Showing posts with label Health Fascists. Show all posts

Wednesday, January 09, 2008

Fog in the Channel...

Champagne
Salut France, we share you're pain(s)
...continent cut off. Sometimes it's a case of 'if only it were true', but it does seem that we are not fully cut off from hearing the news of chronically stupid ideas that in the current climate may be in danger of drifting over the channel.

I'll actually skip over Sarko's silly little idea for taxing Internet access to subsidise last generation state broadcasting operations as it's so retarded that nobody who is not a card-carrying Brownite could regard it as anything other than a badly timed April Fool's joke. I have often expressed my admiration for Sarko, in particular his disrespect for the conventions of decaying French political shibboleths and who can begrudge him throwing a bone to his old school statist classes once in a while while his mind, or at least some part of his being, may me preoccupied elsewhere - and who can blame him?

From another perspective we should also remember that M. le President's predecessor toyed with the idea of an even more impractical 'per e-mail' tax, so perhaps we should be happy with even the smallest of baby steps away from the completely wrong direction. It is true that we should be wary of the stimulation that the idea of a brand new virgin tax may be causing in Mr Darling's underpants. We should also be ready to repel the general French assumption when it comes to the EU, that anything stupid that France does should be enforced on a pan-European basis. For the moment though, I'm prepared to see this idea as being, at worst, a submerged rock that only a ship as badly piloted as the truly rotten ship 'SS Labour' coming across the channel could hit.

Like most moderate Eurosceptics, I leave swivel-eyed xenophobia to those within the EU machinery with their hatred of anything outside the tiny outcrop of Asia where we live, especially if happens to be a more functional democracy than anything Europe has to offer.

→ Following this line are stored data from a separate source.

theorem State.turnOff_keep {s : State} (hwf : Keeps s) : Keeps (State.turnOff s) := by
  unfold State.turnOff
  repeat' (first
    | with_reducible assumption | extract_lets | (lift_lets; extract_lets) | intro _
    | with_reducible apply State.domainDown_keep | with_reducible apply State.darken_keep
    | simp only [Keeps1.mk_iff] | simp only [Keeps2.mk_iff] | simp only [Keeps.mk_iff]
    | with_reducible apply foldl_keep | with_reducible apply foldlM_keep | with_reducible apply iteM_keep
    | (simp only [Mem.wf_mk]; refine ⟨?_, ?_, ?_⟩) | with_reducible apply Tab.wf_put
    | with_reducible apply Tab.wf_putAll | with_reducible apply Tab.wf_filter | with_reducible apply Tab.wf_keep
    | with_reducible apply Tab.wf_merge | with_reducible exact Tab.wf_nil _ | with_reducible apply Mem.bytes_keep
    | with_reducible apply Mem.pool_keep | with_reducible apply Mem.basin_keep | with_reducible apply Keeps.mem
    | with_reducible exact Mem.wf_empty | with_reducible apply foldlP_keep
    | with_reducible refine foldlP_keep_eq (by assumption) ?_ ?_ | with_reducible apply foldlQ_keep
    | with_reducible refine foldlQ_keep_eq (by assumption) ?_ ?_ | with_reducible apply ite_keep
    | with_reducible apply Keeps1.fst | with_reducible apply Keeps2.snd | split | dsimp only | dsimp +zetaDelta only
    )

theorem execPkgOff_keep {path : Path} {pk : Packet} {s : State} (hwf : Keeps s) : OutKeeps (execPkgOff path pk s)
    := by
  unfold execPkgOff
  repeat' (first
    | with_reducible assumption | extract_lets | (lift_lets; extract_lets) | intro _
    | with_reducible apply State.refusePower_keep | with_reducible apply State.turnOff_keep
    | with_reducible apply State.done_keep | with_reducible apply beginCmd_keep | simp only [Keeps.mk_iff]
    | with_reducible apply Keeps.mem | with_reducible exact Mem.wf_empty | with_reducible apply id_keep
    | with_reducible apply ite_keep | with_reducible apply next_keep | with_reducible apply fault_keep | split
    | dsimp only | dsimp +zetaDelta only
    )

theorem State.updDie_keep {s : State} {d : Nat} {f : DiePwr → DiePwr} (hwf : Keeps s) : Keeps (State.updDie s d f)
    := by
  unfold State.updDie
  repeat' (first
    | with_reducible assumption | extract_lets | (lift_lets; extract_lets) | intro _ | simp only [Keeps.mk_iff]
    | with_reducible apply Keeps.mem | with_reducible exact Mem.wf_empty | with_reducible apply ite_keep | split
    | dsimp only | dsimp +zetaDelta only
    )

theorem execSetDomainTrim_keep {path : Path} {pk : Packet} {s : State} (hwf : Keeps s) : OutKeeps
    (execSetDomainTrim path pk s) := by
  unfold execSetDomainTrim
  repeat' (first
    | with_reducible assumption | extract_lets | (lift_lets; extract_lets) | intro _
    | with_reducible apply State.refusePower_keep | with_reducible apply State.updDomain_keep
    | with_reducible apply State.record_keep | with_reducible apply beginCmd_keep | simp only [Keeps.mk_iff]
    | with_reducible apply Keeps.mem | with_reducible exact Mem.wf_empty | with_reducible apply id_keep
    | with_reducible apply ite_keep | with_reducible apply next_keep | with_reducible apply fault_keep | split
    | dsimp only | dsimp +zetaDelta only
    )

For all that, even if I'm going to lay off the executive branch of French government, I can't help treating taking the piss out of this decision from their judicial branch, especially as I can equally imagine some decrepit creature in our own courts coming up with the same nonsense.

Basically, a French newspaper has been fined for a piece of journalism on the state of the French champagne industry because they failed to fit in a suitable rider on the horrors of alcohol into the same article, thanks to the legal intervention of a set of busybodies whose name transliterates to the 'National Association for the Prevention of Alcoholism and Addiction'.

This is completely nuts (some people may suffer an adverse reaction to eating nuts including breathing difficulties and, in extreme cases, anaphylactic shock reactions), but I find it hard to believe that there are not elements in our own country's common sense elimination brigades that will be going to bed over-excited over a new line of attack tonight.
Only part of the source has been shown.